Open sky fundus visualization. (a) Open sky view of posterior pole. (b) Visualization under the operating microscope is improved with the room lights dimmed and the light pipe placed into the anterior vitreous cavity
Intraoperative endoscopy.(a) Endoscopy performed at the time of consideration of Boston KPro placement. (b) Vitreous debris and hemorrhage were initially encountered, and a vitrectomy was performed to improve visualization of the posterior pole and optic nerve to determine suitability for permanent Boston KPro placement. (c) After removal of vitreous debris, the status of the retina and optic nerve was deemed amenable for permanent KPro placement
12.3 Intraoperative Considerations
12.3.1 General Principles
Among centers that offer Boston KPro surgery, one major divide in the approach to initial KPro surgery is the decision to perform KPro placement alone or, alternatively, in combination with other vitreoretinal or glaucoma procedures. Our center favors combined surgical procedures for several reasons: (1) removal of the native vitreous may decrease postoperative inflammation and inflammatory membrane formation; (2) placement of an aphakic Boston KPro with the removal of the crystalline lens and capsular bag may ultimately result in fewer long-term complications and facilitate any future retinal surgery; and (3) placement of a glaucoma drainage implant may be necessary given the high pre- and postoperative prevalence of glaucoma in many eyes that have come to require a KPro.
At the time of initial KPro placement, if the native corneal opacity permits a view, a vitrectomy many be performed followed by placement of the KPro by the corneal surgeon. If the patient’s cornea is too opaque to permit a view, a temporary KPro may be placed, at the cost of adding time to the procedure. Perhaps the most appropriate option is to perform vitreoretinal surgery after the permanent Boston KPro has been placed – this is the most common approach taken at our center.
12.3.2 Vitreoretinal Surgical Pearls in the Setting of Keratoprosthesis
Though KPro eyes can be challenging, pars plana vitrectomy through a Boston KPro is safe without deleterious effects on the device. A two- or three-port vitrectomy may be utilized. A larger-gauge vitrectomy (20 Ga) has been reported in many published series ; however, microincisional vitrectomy surgery (MIVS) is also being increasingly utilized [4, 10]. Instrumentation size may dictate whether suturing sclerotomies are necessary and sutureless procedures may be performed .
Sclerotomies are placed 1–3.5 mm posterior to the limbus.

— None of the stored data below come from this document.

-- ==== Sys2Proof/Machine/Step.lean ====
section
/-! DEFINITION. The step: the command at the front of the queue has its effect; with nothing
waiting one grain passes. -/
namespace Sys2Proof.Machine

/-- The state with the command that a word spells put at the front of the queue; unchanged where
the word spells none (every word: the table gives no bits). -/
def State.withFetchWord (s : State) (nbits w : Nat) : State :=
  match decodeTableWord nbits w with
  | none => s
  | some i => { s with pending := i :: s.pending }

/-- One step (log entry 4): with a command waiting, its effect; with none, one grain passes. -/
def step (s : State) : Host.Outcome State Fault Refusal :=
  match s.pending with
  | [] => .next s.grainPass
  | c :: rest => exec c { s with pending := rest }

end Sys2Proof.Machine
end

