-- ==== Sys2Proof/Machine/Core.lean ====
section
/-! DEFINITION. The machine as the host sees it. -/

/-- The T1024 as a machine: its state, its step and its state after power-on reset. -/
def Sys2Proof.core : Host.Core := { State := Sys2Proof.Machine.State, Fault := Sys2Proof.Machine.Fault, Refusal := Sys2Proof.Machine.Refusal, step := Sys2Proof.Machine.step, reset := Sys2Proof.Machine.State.reset }
end

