-- ==== Sys2Proof/Certificates/Slice0/Obligations.lean ====
section
/-! DEFINITION. The statements for the provers. -/

open Sys2Proof Sys2Proof.Machine

/-- One command at the front of the queue: its effect on the state with the rest of the queue. -/
def Obligations.StepRunsFront : Prop :=
  ∀ (s : State) (c : Instr) (q : List Instr), step { s with pending := c :: q } = exec c { s with pending := q }

/-- With nothing waiting one grain passes: network time gains INCR + trim (R264), modulo 2^48 s, and nothing else
changes; the state keeps how it stood when the grain began (R10, R502). That the clock runs at an empty queue is the
model's choice (log entry 4). -/
def Obligations.IdleGrain : Prop :=
  ∀ s : State, s.Sound → s.pending = [] →
    ∃ t, step s = .next t ∧
      t = { s with grain := s.grain + 1, time := t.time, regs0 := s.regs, lats0 := s.lats, mode0 := s.mode,
                   time0 := s.time, blocks0 := s.blocks } ∧
      t.time.ns < 1000000000 ∧ t.time.sec < 2 ^ 48 ∧ t.time.frac < 2 ^ 32 ∧
      t.time.total % (2 ^ 32 * (1000000000 * 2 ^ 48)) = (s.time.total + s.incr) % (2 ^ 32 * (1000000000 * 2 ^ 48))

/-- After power-on reset every register element holds the value of its table's Reset column, or 0 where the table says
img, strap or X (0 for X is the model's choice, log entry 1); the part is in BOOT, network time is 0, no command,
message, event or frame waits, no memory lists anything, and the state is sound. -/
def Obligations.ResetState : Prop :=
  (∀ (r : Reg) (τ i j : Nat), State.reset.treg r τ i j = r.desc.reset % 2 ^ 32) ∧
    (∀ (l : Machine.Lat) (τ i j : Nat), State.reset.lat l τ i j = 0) ∧
    State.reset.mode = .boot ∧ State.reset.sable = false ∧ State.reset.time = ⟨0, 0, 0⟩ ∧ State.reset.pending = [] ∧
    State.reset.faults = [] ∧ State.reset.events = [] ∧ State.reset.commit = none ∧
    (∀ a, State.reset.sramByte a = 0) ∧ (∀ a, State.reset.flashByte a = 0xFF) ∧ (∀ a, spFind State.reset.dram a = none) ∧
    State.reset.Sound

/-- Every step keeps soundness: every store stays in its canonical form, network time in range, and the mailbox, the
unacknowledged list and the slot history within their sizes; and it takes one command off the queue. -/
def Obligations.StepKeepsSound : Prop :=
  ∀ s t : State, s.Sound → step s = .next t → t.Sound ∧ t.pending = s.pending.tail

/-- A command stops exactly when its operands name what the part does not have, with the fault of that name; any other
command goes on. No command is refused. -/
def Obligations.WellFormedGoesOn : Prop :=
  ∀ (c : Instr) (s : State), (c.wf = true → ∃ t, exec c s = .next t) ∧ (c.wf = false → exec c s = .fault .illFormed)

/-- No command but a power reset changes the count of grains, and no command but STEP, ADJ, a reset, its release or a
register write of someone's choice changes network time: time passes only while nothing waits (log entry 4). -/
def Obligations.CommandsTakeNoTime : Prop :=
  ∀ (c : Instr) (s t : State), s.Sound → exec c s = .next t →
    (isReset c = false → t.grain = s.grain) ∧
    (isReset c = false → writesAny c = false → c ≠ .ptpStep → c ≠ .ptpAdj → (∀ straps, c ≠ .resetNReleased straps) →
      t.time = s.time)

/-- SABLE is left, and a driven Sable line goes low, only by a reset (R22, R94, R407): by no other command, but for
those that may carry a RESET. The device mode changes only by the triggers of R22: every other command leaves it. -/
def Obligations.ModeMovesOnlyByTriggers : Prop :=
  (∀ (c : Instr) (s t : State), s.Sound → exec c s = .next t → isReset c = false → writesAny c = false →
    (s.mode = .sable → t.mode = .sable) ∧ (s.sable = true → t.sable = true)) ∧
  (∀ (c : Instr) (s t : State), s.Sound → exec c s = .next t → isReset c = false → writesAny c = false →
    movesMode c = false → t.mode = s.mode)

/-- The pin or the HOLD command takes CHARACTERISE, STATIC and SLOTTED to HOLD (R22): PRIOR keeps the mode, the cause is
set, the entry is stamped, the codes at the bumps stay (R27), and neither the fabric map nor any memory is written.
Where a MODE command has moved the mode in the same grain, the row of HOLD is taken first (R13): PRIOR is the mode from
which it moved, and the command ends with STATE. -/
def Obligations.HoldEntered : Prop :=
  ∀ s : State, s.Sound → s.inRun = true →
    (∃ t, exec .holdReqNAsserted s = .next t ∧ t.mode = .hold ∧ t.prior = (if s.modeSame then s.mode0 else s.mode) ∧
      (s.modeSame = true → t.fld .MGT_CMD_STATUS 7 0 = 1) ∧
      t.reg .MGT_HOLD_CAUSE = setBit (s.reg .MGT_HOLD_CAUSE) 0 true ∧ t.reg .MGT_MODE_STAMP_NS = s.time.ns ∧
      (∀ τ c, t.treg .DRV_ACTIVE τ c = s.treg .DRV_ACTIVE τ c) ∧ (∀ τ c, t.treg .HTR_ACTIVE τ c = s.treg .HTR_ACTIVE τ c) ∧
      (∀ c, t.reg .CFG_FMAP c = s.reg .CFG_FMAP c) ∧ t.memAs s) ∧
    (∀ ini, s.cmdBusy = false →
      ∃ t, exec (.deviceHoldCmd ini) s = .next t ∧ t.mode = .hold ∧ t.prior = (if s.modeSame then s.mode0 else s.mode) ∧
        t.reg .MGT_HOLD_CAUSE = setBit (s.reg .MGT_HOLD_CAUSE) 1 true ∧
        t.reg .MGT_CMD_STATUS = 2 ^ 30 + 2 ^ 16 * initCode ini ∧
        (∀ τ c, t.treg .DRV_ACTIVE τ c = s.treg .DRV_ACTIVE τ c) ∧ (∀ τ c, t.treg .HTR_ACTIVE τ c = s.treg .HTR_ACTIVE τ c))

/-- HOLD ends (R24): RELEASE clears the command cause, and the fault cause too when no entry with a device reaction
waits for acknowledgement; the pin's rise clears its cause; the mode returns to PRIOR at the release boundary, once
every cause is clear, the boundary has come and the references have settled, and not before; a tile that may not leave
HOLD stays in it by itself (R220, R229, log entry 69). BOOT that waited for
the pin completes when it rises (R22, R24): in CHARACTERISE or STATIC by the image's start mode, or in HOLD over
that mode when the fault cause is set; BOOT_WAIT clears, the calibration temperatures take the readings (R337) and the
move buckets are full (R328). -/
def Obligations.HoldReleased : Prop :=
  (∀ s : State, s.Sound →
    (∀ ini, s.mode = .hold → s.cmdBusy = false →
      (s.rbit .MGT_HOLD_CAUSE 2 = false ∨ (s.unacks.all (fun u => u.tile.isSome) = true ∧ s.flag .unackOvf = false)) →
      ∃ t, exec (.deviceReleaseCmd ini) s = .next t ∧ t.mode = .hold ∧ t.rbit .MGT_HOLD_CAUSE 1 = false ∧
        t.rbit .MGT_HOLD_CAUSE 2 = false ∧ t.rbit .MGT_HOLD_CAUSE 0 = s.rbit .MGT_HOLD_CAUSE 0 ∧
        t.reg .MGT_CMD_STATUS = 2 ^ 30 + 2 ^ 16 * initCode ini ∧
        t.otherRegs s [.MGT_HOLD_CAUSE, .MGT_CMD_STATUS] ∧ t.memAs s) ∧
    (s.mode ≠ .boot → ∃ t, exec .holdReqNDeasserted s = .next t ∧ t.mode = s.mode ∧ t.rbit .MGT_HOLD_CAUSE 0 = false ∧
      (∀ b, b ≠ 0 → t.rbit .MGT_HOLD_CAUSE b = s.rbit .MGT_HOLD_CAUSE b) ∧ t.otherRegs s [.MGT_HOLD_CAUSE] ∧ t.memAs s) ∧
    (s.mode = .hold → s.prior ≠ .hold → s.reg .MGT_HOLD_CAUSE = 0 → s.nlat .relAt < s.grain → s.refsSettled = true →
      ∃ t, exec .holdReleaseBoundary s = .next t ∧ t.mode = s.prior ∧ t.reg .MGT_MODE_STAMP_NS = s.time.ns ∧
        (∀ τ ∈ s.tiles, t.tileHold τ = (s.tileHold τ || s.mustHold τ)) ∧
        t.otherRegs s [.MGT_MODE_STAMP_NS, .MGT_MODE_STAMP_S_LO, .MGT_MODE_STAMP_S_HI, .MGT_TILE_HOLD, .DRV_SHADOW, .DRV_SAT,
          .ADC_RNOW] ∧ t.memAs s) ∧
    (s.reg .MGT_HOLD_CAUSE ≠ 0 → exec .holdReleaseBoundary s = .next s)) ∧
  (∀ s : State, s.Sound → s.mode = .boot → s.rbit .MGT_MODE 10 = true → s.rbit .MGT_HOLD_CAUSE 0 = true →
    ∃ t, exec .holdReqNDeasserted s = .next t ∧
      t.mode = (if s.rbit .MGT_HOLD_CAUSE 2 then .hold else if s.lat .startMode = 1 then .characterise else .static) ∧
      (s.rbit .MGT_HOLD_CAUSE 2 = true → t.prior = if s.lat .startMode = 1 then .characterise else .static) ∧
      t.rbit .MGT_MODE 10 = false ∧ t.rbit .MGT_HOLD_CAUSE 0 = false ∧
      t.otherRegs s [.MGT_MODE, .MGT_HOLD_CAUSE, .MGT_MODE_STAMP_NS, .MGT_MODE_STAMP_S_LO, .MGT_MODE_STAMP_S_HI,
        .HTR_STATUS, .HTR_MAN, .HTR_ACTIVE, .HTR_PARTS, .TILE_CAL_TREF, .MOVE_TC, .MOVE_TP] ∧
      (∀ τ ∈ s.tiles, τ < 176 → t.treg .TILE_CAL_TREF τ = ux 16 (s.sensor τ)) ∧
      (∀ i, i < 1024 → t.reg .MOVE_TC i = 2 ^ 16 * s.fld .MOVE_CBS 15 0 (s.fld .MOVE_PORT 3 0 i) ∧
        t.reg .MOVE_TP i = 2 ^ 16 * s.fld .MOVE_PBS 15 0 (s.fld .MOVE_PORT 3 0 i)) ∧ t.memAs s)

If the limbus is not well defined, calipers may be used to measure 9 mm spanning the center of the Boston KPro optic in order to facilitate placement of trocars . For the Boston type II (through-the-lid model), sclerotomies can be made directly through the eyelid (transcutaneous approach) with a microvitreoretinal (MVR) blade .
The role of scleral buckling in the management of keratoprosthesis remains limited, but may be a useful adjunct in select cases if used with caution given compromise of the anterior segment and scleral tissue secondary to KPro placement.
12.3.3 Indications for Vitrectomy
Studies report the incidence of vitrectomy after KPro placement at approximately 7 % . Indications for vitrectomy in permanent keratoprosthesis include exploratory endoscopy, vitreous biopsy, glaucoma shunt placement/revision, retroprosthetic surgical membranectomy, retinal detachment repair, suprachoroidal hemorrhage drainage, surgery for endophthalmitis, epiretinal membrane removal, removal of intraocular inflammatory debris including proliferative vitreoretinopathy, hypotony, and removal of vitreous opacities including vitreous hemorrhage [3, 4, 9]. Management of some of these postoperative complications is discussed in further detail below.
12.3.4 Postoperative Management
Placement of permanent keratoprosthesis commits the patient and ophthalmology team to lifelong follow-up. This can be particularly challenging for patients who plan to travel to their native countries for months on end, especially to areas where ophthalmologists familiar with permanent keratoprostheses are not readily available. This further emphasizes a key metric of success in these devices is proper patient selection given the need for continued, close monitoring after device placement. Glaucoma and endophthalmitis are among the most common and dreaded complications following Boston KPro surgery highlighting the need for multidisciplinary follow-up with a cornea, glaucoma, and vitreoretinal subspecialists.
Visualization of the fundus is possible with ordinary slit lamp biomicroscopy as well as binocular indirect ophthalmoscopy on a small pupil setting through the 2.8 mm diameter optic of the Boston type I KPro . Visualization of the peripheral fundus can be challenging and is enhanced with ancillary testing including B-scan ultrasonography and ultra-widefield imaging. The Optos ® ultra-widefield scanning laser ophthalmoscope is one of the most reliable and widely used imaging modalities given its ability to image through the small-diameter optical column of the Boston KPro and quick acquisition time which is particularly helpful in low-vision patients even when nystagmus is present .
12.3.5 Postoperative Complications
The most common postoperative posterior segment complications after KPro surgery are retroprosthetic membrane, infectious endophthalmitis, sterile vitritis, and retinal detachment occurring on average 7.6 months after initial surgery . Early identification and management of these complications minimizes visual morbidity.
12.3.6 Retroprosthetic Membrane (RPM)
Retroprosthetic membrane or RPM formation is one of the most commonly reported postoperative complications with an incidence between 14 and 77 % [14–20]. Risk factors for RPM formation include postoperative inflammation [14, 15], multiple additional surgical procedures at initial KPro surgery or postoperatively [15, 21], retinal detachment , infectious keratitis , and aniridia . Histologically, RPM is composed of fibrovascular tissue  believed to originate from the host’s corneal stroma, which grows through gaps in Descemet’s membrane . RPM may form as early as 1 week after KPro placement or many years after initial surgery [15, 21, 25].
Though RPM may form and remain visually insignificant, they may progress to visual significance or even contribute to KPro failure and chronic hypotony if progressive and exert traction over the ciliary body . RPM has also been cited as a risk factor for retinal detachment .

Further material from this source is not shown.